人の多く行き交う様子を眺めていると、それぞれの歩き方からわかることは多いような気がしてきます。

しっかりしている人は足取りもしっかりしているし、うっかりしている人はやはりうっかりしている足取りになっているように思います。

靴のサイズが適切かどうかもありますし、ヒールの高さと歩きやすさのどちらを優先しているか、足元を見ることは興味深いものです。

"歩く"という行為自体は、左右の足を交互に前へ踏み出して、それで行きたい方に向かっていくわけで、だいたいの人は生後1年かそこらあたりで歩きはじめ、何らか歩き続けているわけです。

それは、意識せずとも呼吸をしているようなものかもしれなくて、自分の歩き方が果たして良いものかどうかなんて、振り返ることはあまりないことでしょう。

それだけに、普段からその人がどう振る舞っているかの大半が、歩き方にも反映されているように思います。

どういう傾向や特徴を持っているのか、人それぞれに導き出されるとして、それが長年続くようであれば、逆にその人の思考や行動全般における"振る舞い"を規定しているようにも見えてくるものです。

靴底の減りやヒールの傾きを想像するとわかりやすいのですが、偏って力が加わればそこが消耗していき、しかし、その力の加わり方に変わりはないので、さらに同じように減っていくことになります。

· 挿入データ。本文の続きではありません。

/-! ## DDR4 (T3; R342, R345, R348) -/

/-- The region of a DDR4 offset: 0 long skew, 1 trace, 2 general. -/
def State.ddrRegion (s : State) (o : Nat) : Nat :=
  let ls := s.reg O.memDdrLsSize * 2 ^ 20
  if o < ls then 0 else if o < ls + s.reg O.memDdrTraceSize * 2 ^ 20 then 1 else 2

/-- The matrix may access these bytes. -/
def State.ddrOpen (s : State) (o len : Nat) (wr : Bool) : Bool :=
  let serves (o : Nat) : Bool := s.reg O.memDdrChState (o / 256 % 4) == 2
  let reg := s.ddrRegion o
  s.sys.fabOn && !s.mem.filling && decide (3 ≤ s.reg O.memDdrState) && serves o && serves (o + len - 1) &&
    (len ≤ 256 || serves (o + 256)) && (reg == 2 || (reg == 1 && !wr))

def ddrEff (s : State) (x : Txn) : Eff :=
  let o := x.addr % 0x1000000000
  if 2 ≤ x.kind || !s.ddrOpen o x.len (x.kind == 1) then refusedEff s x
  else
    let s := s.tally 78 (spanOf o x.len).2
    if x.kind = 1 then ⟨s.ddrWrite o x.data, rDone, []⟩
    else
      let r := s.ddrRead o x.len x.flip
      ⟨r.1, if r.2.2 then rRefused else rDone, r.2.1⟩

/-! ## The register space (T5; R359, R385, R386) -/

/-- Every index that exists, in the order of their tables. -/
def allIndices : List Nat :=
  (allRows.flatMap fun o =>
    if 0x2000 ≤ o.idx && o.idx < 0x2600 then (List.range 96).map fun p => o.idx + 16 * p else [o.idx]) ++
  (List.range 48).flatMap (fun p => (List.range 16).map fun k => 0x8000 + 16 * p + k) ++
  (List.range 7).map (fun k => 0x8300 + k) ++ [0x8400, 0x8401, 0x8600, 0x8601]

/-- The entries of an index are told apart by their subindex. -/
def bySubindex (idx : Nat) : Bool :=
  (0x8300 ≤ idx && idx ≤ 0x8306) || (match objAt idx with
    | some o => o.adr != .element
    | none => false)

/-- Elements of the region of an index. -/
def t5Elems (idx : Nat) : Nat :=
  if 0x8300 ≤ idx && idx ≤ 0x8306 then 48
  else if bySubindex idx then (match objAt idx with
    | some o => o.cnt
    | none => 0)
  else (resolve idx 0).cnt

/-- Slots of an element of the region of an index. -/
def t5Slots (idx : Nat) : Nat := ((resolve idx 0).width + 5) / 6

/-- The index, element and slot at an offset of T5. -/
def t5At (o : Nat) : Option (Nat × Nat × Nat) :=
  match allIndices.find? fun i =>
      Config.t5Base i ≠ 0 && decide (Config.t5Base i ≤ o) &&
        decide (o < Config.t5Base i + 8 * t5Elems i * t5Slots i) with
  | none => none
  | some i =>
    let k := (o - Config.t5Base i) / 8
    some (i, k / t5Slots i, k % t5Slots i)

/-- Element `e` of the region of an index as an entry, and its element number there. -/
def t5Entry (idx e : Nat) : Tgt × Nat := if bySubindex idx then (resolve idx e, 0) else (resolve idx 0, e)

/-- The key of an element in State.mtx.t5 and t5r. -/
def t5Key (idx e : Nat) : Nat := idx * 2 ^ 24 + e

/-- A value as the slots of T5 hold it: one slot right-aligned, more slots in order. -/
def t5Pack (v : List Byte) : List Byte :=
  if v.length ≤ 6 then List.replicate (6 - v.length) 0 ++ v else padBytes ((v.length + 5) / 6 * 6) v

/-- A bit set that a read clears: a read of bytes `lo` to `hi - 1` of slot `k` of element `e` of index `i`, whose value
is `v`, clears their bits (R137, R192). -/
def State.t5ClearSlot (s : State) (i e k lo hi : Nat) (v : List Byte) : State :=
  s.setReg i e (ofBytes (v.zipIdx.map fun x => if 6 * k + lo ≤ x.2 && x.2 < 6 * k + min hi 6 then 0 else x.1))

/-- The first slot of an element is the read that the master's reads of its other slots return: a log, whose read clears
it, and a counter with its stamp (R446). -/
def State.t5Latched (s : State) (i : Nat) : Bool := (s.logOf i).isSome || i == O.tallyCount

/-- A read of bytes `lo` to `hi - 1` of one slot: none where it is refused; another slot of a log read alone changes
nothing. Of a bit set that a read clears, the bits of those bytes are read. -/
def State.t5ReadSlot (s : State) (m o lo hi : Nat) : State × Option (List Byte) :=
  if o < 524288 then
    let i := o / 8
    (s, some (toBytes 6 (if allIndices.contains i then Config.t5Base i else 0)))
  else
    match t5At o with
    | none => (s, none)
    | some (i, e, k) =>
      let x := t5Entry i e
      let held := SMap.get (0, 0, []) s.mtx.t5r m
      if k ≠ 0 && s.t5Latched i && held.1 = t5Key i e + 1 then (s, some (slice held.2.2 (6 * k) 6))
      else
        let t := s.readEntry (.master m) x.1 x.2 1 false
        let v := t5Pack t.out.value
        if t.out.status ≠ 0 then (t, none)
        else if i = O.grainChanged || i = O.groupLineChanged then
          (s.t5ClearSlot i (x.1.elem x.2) k lo hi t.out.value, some (slice v (6 * k) 6))
        else if !s.t5Latched i then (t, some (slice v (6 * k) 6))
        else if k ≠ 0 then (s, some (slice v (6 * k) 6))
        else
          ({ t with mtx := { t.mtx with t5r := SMap.insert t.mtx.t5r m (t5Key i e + 1, 0, v) } }, some (slice v 0 6))

/-- A write of the six bytes of one slot; a value of several slots takes effect with its last, when the master has
written every slot in order (R386). -/
def State.t5WriteSlot (s : State) (m o : Nat) (d : List Byte) : State :=
  if o < 524288 then s.refuse (.master m) 0x0203
  else
    match t5At o with
    | none => s.refuse (.master m) 0x0101
    | some (i, e, k) =>
      let x := t5Entry i e
      let w := x.1.width
      let n := t5Slots i
      let c := s.writeCheck (.master m) x.1 x.2 1
      if c ≠ 0 then s.refuse (.master m) c
      else if n ≤ 1 then
        if ofBytes (d.take (6 - w)) ≠ 0 then s.refuse (.master m) 0x0301
        else s.writeEntry (.master m) x.1 x.2 (d.drop (6 - w))
      else
        let held := SMap.get (0, 0, []) s.mtx.t5 m
        let put (r : SMap (Nat × Nat × List Byte)) : State := { s with mtx := { s.mtx with t5 := r } }
        let off := put (SMap.erase s.mtx.t5 m)
        if k = 0 then (put (SMap.insert s.mtx.t5 m (t5Key i e + 1, 1, d))).answer 0
        else if held.1 ≠ t5Key i e + 1 || held.2.1 ≠ k then off.refuse (.master m) 0x0301
        else if k + 1 < n then (put (SMap.insert s.mtx.t5 m (held.1, k + 1, held.2.2 ++ d))).answer 0
        else off.writeEntry (.master m) x.1 x.2 ((held.2.2 ++ d).take w)

/-- The dictionary's answer stays out of the answer of the command. -/
def State.quiet (s t : State) : State := { t with out := { s.out with sent := t.out.sent } }

def t5ReadEff (s : State) (x : Txn) : Eff :=
  let o := x.addr % 0x10000000
  let sp := spanOf o x.len
  let r := (List.range sp.2).foldl (fun (r : State × List Byte × Bool) i =>
    let q := r.1.t5ReadSlot x.master (8 * (sp.1 + i)) (o - 8 * (sp.1 + i)) (o + x.len - 8 * (sp.1 + i))
    (q.1, r.2.1 ++ (q.2.getD (toBytes 6 0)) ++ toBytes 2 0, r.2.2 || q.2.isNone)) (s, [], false)
  if r.2.2 then refusedEff s x else ⟨s.quiet r.1, rDone, slice r.2.1 (o % 8) x.len⟩

/-- A write of registers: every slot that it enables is written, or the write is refused and changes no register (R386,
log entry 112). -/
def t5WriteEff (s : State) (x : Txn) : Eff :=
  let o := x.addr % 0x10000000
  let sp := spanOf o x.len
  let slots := ((List.range sp.2).map fun i => (8 * (sp.1 + i), (slotOf o (8 * (sp.1 + i)) x.data).take 6)).filter
    fun y => y.2.any (·.2)
  let r := slots.foldl (fun (r : State × Bool) y =>
    if r.2 then r
    else if y.2.all (·.2) then
      let t := r.1.t5WriteSlot x.master y.1 (y.2.map Prod.fst)
      (t, t.out.status != 0)
    else (r.1, true)) (s, false)
  if !r.2 then ⟨s.quiet r.1, rDone, []⟩
  else if slots.length ≤ 1 then ⟨s.quiet r.1, rRefused, []⟩
  else
    let t := { s with mtx := { s.mtx with t5 := r.1.mtx.t5 } }
    ⟨t.setReg O.dictLastRefusal x.master (r.1.reg O.dictLastRefusal x.master), rRefused, []⟩

def regEff (s : State) (x : Txn) : Eff :=
  if x.kind = 0 then t5ReadEff s x else if x.kind = 1 then t5WriteEff s x else refusedEff s x

/-! ## Issue (R356, R360, R361, R369, R373, R374) -/

/-- A transaction of good form: 1 to 384 bytes within 4 KiB. -/
def goodForm (a len : Nat) : Bool := decide (1 ≤ len) && decide (len ≤ 384) && decide (a % 4096 + len ≤ 4096)

/-- Master `m` issues a transaction. -/
def State.issue (s : State) (m id kind addr len : Nat) (data : List (Byte × Bool)) (operand flip : Nat)
    (fetch : Bool := false) : State :=
  let a := addr % 2 ^ 40
  let zero := if kind = 1 then [] else toBytes len 0
  let swap := match s.mtx.remapReq with
    | some v => v == 1
    | none => s.mtx.remapped
  let dec := s.decode a swap
  let t := if dec < 7 && pairOf m dec = 0 then 7 else dec
  let x : Txn := ⟨m, id % 16, kind, a, len, data, operand, flip, s.reg O.matrixQos m, t,
    remapZone a && s.mtx.remapReq.isSome, false, 0, s.tick, rDone, [], fetch && decide (m ≤ 1), false,
    false, false, 0⟩
  let bad : Txn := { x with target := 8, status := rRefused, result := zero }
  if s.reg O.matrixMasterState m = 1 then (s.mtxError 1 bad).answerTxn bad
  else
    let s := (if s.reg O.matrixMasterState m = 2 then s.setReg O.matrixMasterState m 0 else s).settleMtx true
    let y := if goodForm a len then x else bad
    let pre := s.mtx.txns
    let s := { s with mtx := { s.mtx with txns := pre ++ [y] } }
    (if s.heldBack pre y then s.bump O.matrixHeld m 32 else s).mtxDone

/-! ## Arbitration and grant (R365 to R367, R372) -/

/-- Effective QoS. -/
def State.effQos (s : State) (x : Txn) : Nat := if s.reg O.matrixAgeLimit ≤ s.txnWait x then 16 else x.qos

/-- `y` goes before `x` at a port whose last grant went to master `last`. -/
def State.before (s : State) (last : Nat) (y x : Txn) : Bool :=
  let ey := s.effQos y
  let ex := s.effQos x
  let turn (z : Txn) : Nat := (z.master + 7 - last) % 8
  if ey ≠ ex then decide (ex < ey)
  else if ey = 16 then decide (s.txnWait x < s.txnWait y)
  else decide (turn y < turn x)

/-- The first request of each master and ID: the others of that ID follow it (R368). -/
def firstOfEach : List Txn → List Txn
  | [] => []
  | x :: l => x :: (firstOfEach l).filter fun y => y.master != x.master || y.id != x.id

/-- The request that target `t` grants now. -/
def State.chosen (s : State) (t : Nat) : Option Txn :=
  let last := SMap.get 7 s.mtx.rr t
  let first := firstOfEach (s.mtx.txns.filter fun x => !x.granted)
  ((s.waitingAt t).filter fun x => first.contains x).foldl (fun (r : Option Txn) y =>
    match r with
    | none => some y
    | some x => if s.before last y x then some y else some x) none

/-- What its target does with a transaction. The cores execute from T0 and T1 alone (R351); an ATOMIC that T2 does not
take is REFUSED, by the default target too (R358). -/
def targetEff (s : State) (x : Txn) : Eff :=
  if x.target = 7 && 2 ≤ x.kind then refusedEff s x
  else if x.target = 7 then ⟨s, rUnmapped, if x.kind = 1 then [] else toBytes x.len 0⟩
  else if x.fetch && 2 ≤ x.target then refusedEff s x
  else if !pairAllows x.master x.target x.kind then refusedEff s x
  else if x.target = 0 then romEff s x
  else if x.target = 1 then sramEff s x
  else if x.target = 2 then bankEff s x
  else if x.target = 3 then ddrEff s x
  else if x.target = 4 then flashEff s x
  else if x.target = 5 then regEff s x
  else cryptoEff s x

/-- `y` stands in place of transaction `x`. -/
def State.putTxn (s : State) (x y : Txn) : State :=
  { s with mtx := { s.mtx with txns := s.mtx.txns.map fun z => if z = x then y else z } }

/-- Granted transaction `x` has its effect: the response code, the read data, and what an error raises. -/
def State.perform (s : State) (x : Txn) : State :=
  let y := { x with due := false }
  let r := targetEff (s.putTxn x y) y
  let s := r.s.putTxn y { y with status := r.code, result := r.data }
  let s := if x.target = 7 then s.raise 464 else s
  if r.code = rUnmapped then s.mtxError 2 x
  else if r.code = rRefused then (s.mtxError 1 x).raiseLim 465 x.master (msTicks 1)
  else s

/-- The writes at target `t` that have been granted are performed: their data comes before that of a later grant. -/
def State.deliver (s : State) (t : Nat) : State :=
  (s.mtx.txns.filter fun x => x.due && x.target == t).foldl (fun s x => s.perform x) s

/-- The transaction is granted, and stands until its response. A write is performed once its data has been delivered,
any other at once. -/
def State.grantTxn (s : State) (x : Txn) : State :=
  let s := s.deliver x.target
  let y := { x with granted := true, age := 0, base := 0, held := false, tick := s.tick, due := x.kind == 1 }
  let s := { s with mtx := { s.mtx with txns := s.mtx.txns.erase x ++ [y]
                                        rr := SMap.insert s.mtx.rr x.target x.master } }.tally (80 + x.target) 1
  if y.due then s else s.perform y

/-- `dt` MCLK cycles pass for every transaction. -/
def State.aged (s : State) (dt : Nat) : State :=
  { s with mtx := { s.mtx with txns := s.mtx.txns.map fun x => { x with age := x.age + dt } } }

/-- `dt` MCLK cycles pass, and target `t` grants the request that R365 chooses. -/
def State.grant (s : State) (t dt : Nat) : State :=
  let s := (s.aged dt).settleMtx true
  match s.chosen t with
  | none => s
  | some x => (s.grantTxn x).mtxDone

/-! ## Responses (R368, R371, R373) -/

/-- The next response of target `t`; that of a master in reset is discarded. -/
def State.respondTxn (s : State) (t : Nat) : State :=
  let s := (s.settleMtx true).deliver t
  match s.mtx.txns.find? fun x => x.granted && x.target == t with
  | none => s
  | some x =>
    let s := { s with mtx := { s.mtx with txns := s.mtx.txns.erase x } }
    (if s.reg O.matrixMasterState x.master = 1 then s else s.answerTxn x).mtxDone

/-- A transaction has not completed within MATRIX.TIMEOUT of its grant: REFUSED, logged, event 466; the target's late
response is discarded. -/
def State.txnTimeout (s : State) (m id : Nat) : State :=
  let late (x : Txn) : Bool := x.master == m && x.id == id && x.granted && decide (s.reg O.matrixTimeout ≤ s.txnWait x)
  let s := match s.mtx.txns.find? late with
    | some x => s.deliver x.target
    | none => s
  match s.mtx.txns.find? late with
  | none => s
  | some x =>
    let s := { s with mtx := { s.mtx with txns := s.mtx.txns.erase x } }
    let y := { x with status := rRefused, result := if x.kind = 1 then [] else toBytes x.len 0 }
    let s := (s.mtxError 3 x).raise 466
    (if s.reg O.matrixMasterState m = 1 then s else s.answerTxn y).mtxDone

そうなると、内股の人はより内股に、ガニ股の人はさらにガニ股になっていきます。

あるいは、O脚・X脚の類もこういうことでより助長されてしまいます。

いつのタイミングかで気がつき、修正するようであれば良いのですが、そのままにしていくことで骨格がゆがみ、カラダ全体のバランスも崩れてしまうでしょう。

カラダのゆがみはまた、精神的なものにも影響してきて、頭痛が続きイライラするとか、歯のかみ合わせが悪くて、ゴハンを食べるのに支障が出るとか、実際には歩き方からつながっていくものです。

特に高齢になってきて足腰が弱り、思うように歩けなくなると、途端に老け込むとか、気持ちやカラダが萎えるようなことが多いものです。

それだけ、歩くということが思っている以上に大切なものであり、生命の維持そのものに関わっているとすれば、今のうちから良い歩き方を覚え、キビキビと地面を蹴っていきたいものです。